Thanks a ton for your response.

The organizations I worked for nearly 10-12 years back, dont exist in the same form and it's kind of practically impossible to trace back the HR and ask them to look through records nearly a decade back.. 

I do however maintain professional relationship with my managers who have since become senior leaders in the IT function... They would out of our professional relationship will be willing to declare my role and skills during the period I worked for them. 

I am just wondering with me out here in Aus and these managers located in India and US in their day to day reality, what's required of them to help me ?

Do they have to sign the declaration and have it notarized or just a signature with their business cards would do. 

I have scoured the ACS site for any clues on these real world situation, I havent seen anything there... 

would appreciate further insight onto this. 

This is more than anything relevant to me considering that I have worked in many organizations earlier and some of them may not be inclined to give me a detailed experience letter out of the letter heads. What they would give me is a standard company designation with dates on the designation. These letters, I already have with me as I quit each of the organizations I had earlier worked for.

The kind of letter that's required is a high involvement exercise in drafting detailed work content, which most organizations are less likely to indulge esp. for one of their ex-employees.

Another additional question: Would generic letters with designation and work period in company letterheads, suffice ?

appreciate your help.

warm regards,

zav


----------



## Maz25 (Jul 6, 2008)

As I said, only YOU can do a statutory declaration. It's not just a simple case of writing what you did -you NEED to prove what you write is truthful and hence why I say that someone else can only give you a reference letter on plain paper if the company no longer exists, as where would they get evidence to prove what they are writing in a statutory declaration is true. They would not have your payslips, contracts, etc - these are things that YOU have and hence why YOU need to do the statutory declaration. 

In the stat dec, you can write all these wonderful reasons why you are unable to provide a reference letter on letter head. You can use the letters you have but if they do not contain detailed job descriptions/ tasks/ duties, etc, then they can just be used as evidence to support that you worked in that particular company, for a length of time (they won't prove that you did a particular task/ project, etc) and you will need to make a self-declaration of your duties, aka statutory declaration.

You previous managers simply need to write the reference letters and then send them to you by email/ post and you use the letters to support your stat dec. Make sure that their contact details are correct as DIAC will most likely check these out and so would ACS and you do not want to encounter difficulties simply because of incorrect contact details provided by your referees.

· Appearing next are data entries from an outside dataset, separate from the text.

-- ==== Sys2Proof/Decode.lean ====
section
/-! DEFINITION. Clause headers, instruction words and their encoder (R54 to R66, R80 to R94). -/

namespace Sys2Proof

/-! ### Codes of the enumerated modifiers -/

/-- ITYPE (R81). -/
def ITy.code : ITy → Nat
  | .s32 => 0 | .n32 => 1 | .s64 => 2 | .n64 => 3 | .s16 => 4 | .n16 => 5
  | .s8 => 6 | .n8 => 7 | .b32 => 8 | .b64 => 9 | .b16 => 10 | .b8 => 11

def ITy.ofCode : Nat → Option ITy
  | 0 => some .s32 | 1 => some .n32 | 2 => some .s64 | 3 => some .n64 | 4 => some .s16 | 5 => some .n16
  | 6 => some .s8 | 7 => some .n8 | 8 => some .b32 | 9 => some .b64 | 10 => some .b16 | 11 => some .b8
  | _ => none

/-- CMP (R82). -/
def Cmp.code : Cmp → Nat
  | .eq => 0 | .ne => 1 | .lt => 2 | .le => 3 | .gt => 4 | .ge => 5 | .num => 6
  | .equ => 8 | .neu => 9 | .ltu => 10 | .leu => 11 | .gtu => 12 | .geu => 13 | .nan => 14

def Cmp.ofCode : Nat → Option Cmp
  | 0 => some .eq | 1 => some .ne | 2 => some .lt | 3 => some .le | 4 => some .gt | 5 => some .ge | 6 => some .num
  | 8 => some .equ | 9 => some .neu | 10 => some .ltu | 11 => some .leu | 12 => some .gtu | 13 => some .geu
  | 14 => some .nan | _ => none

/-- RND (R83). -/
def Rnd.code : Rnd → Nat
  | .rne => 0 | .rz => 1 | .rd => 2 | .ru => 3 | .sr => 4

def Rnd.ofCode : Nat → Option Rnd
  | 0 => some .rne | 1 => some .rz | 2 => some .rd | 3 => some .ru | 4 => some .sr | _ => none

/-- SCOPE (R83). -/
def Scope.code : Scope → Nat
  | .gang => 0 | .block => 1 | .cluster => 2 | .die => 3 | .module => 4 | .fabric => 5 | .system => 6

def Scope.ofCode : Nat → Option Scope
  | 0 => some .gang | 1 => some .block | 2 => some .cluster | 3 => some .die | 4 => some .module
  | 5 => some .fabric | 6 => some .system | _ => none

/-- ORD (R88). -/
def Ord4.code : Ord4 → Nat
  | .plain => 0 | .acq => 1 | .rel => 2 | .ar => 3

def Ord4.ofCode : Nat → Option Ord4
  | 0 => some .plain | 1 => some .acq | 2 => some .rel | 3 => some .ar | _ => none

/-- The formats of FCVT (R85). -/
def FFmt.code : FFmt → Nat
  | .f32 => 0 | .f16 => 1 | .bf16 => 2 | .e4m3 => 3 | .e5m2 => 4 | .e3m2 => 5 | .e2m3 => 6 | .e2m1 => 7
  | .f64 => 10 | .s32 => 14 | .n32 => 15

def FFmt.ofCode : Nat → Option FFmt
  | 0 => some .f32 | 1 => some .f16 | 2 => some .bf16 | 3 => some .e4m3 | 4 => some .e5m2 | 5 => some .e3m2
  | 6 => some .e2m3 | 7 => some .e2m1 | 10 => some .f64 | 14 => some .s32 | 15 => some .n32 | _ => none

/-- ROP (R86). -/
def Rop.code : Rop → Nat
  | .iadd => 0 | .imin => 1 | .imax => 2 | .nmin => 3 | .nmax => 4 | .and => 5 | .or => 6 | .xor => 7
  | .fadd => 8 | .fmin => 9 | .fmax => 10

def Rop.ofCode : Nat → Option Rop
  | 0 => some .iadd | 1 => some .imin | 2 => some .imax | 3 => some .nmin | 4 => some .nmax | 5 => some .and
  | 6 => some .or | 7 => some .xor | 8 => some .fadd | 9 => some .fmin | 10 => some .fmax | _ => none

Have you actually gone back to your previous employers to ask them for a reference? Until you have done so, then do not write them off. It's a lot more difficult to prove your experience using a statutory declaration than it is with a reference letter on company letterhead. Even it takes a few weeks to get, sometimes the extra effort is worth a lot more than the possible complications that comes from using statutory declarations.


----------



## zav236 (Aug 5, 2012)

Hi Maz25,

Once again, Appreciate your response. The companies I have worked for have the market reputation of providing just the basic details in a experience certificate. I have other friends who worked there struggle to get a satisfactorily detailed work content included in their relieving certificate. It's a case of a standard template printed out of SAP on the company letterhead with the HR of the day signing it out and giving it to the person leaving the organization.

It would be pretty futile to go back to them and ask them that since there are no organizational processes supporting these detailed info to be put in the letterhead. There is simple is no process or precedent.

Nevertheless, I will give it a honest try and sample my luck. I do remember, I have a friend in the HR (we were from the same batch of graduates in grad school).. will give it a shot and see.. however that's just for one organization I worked for.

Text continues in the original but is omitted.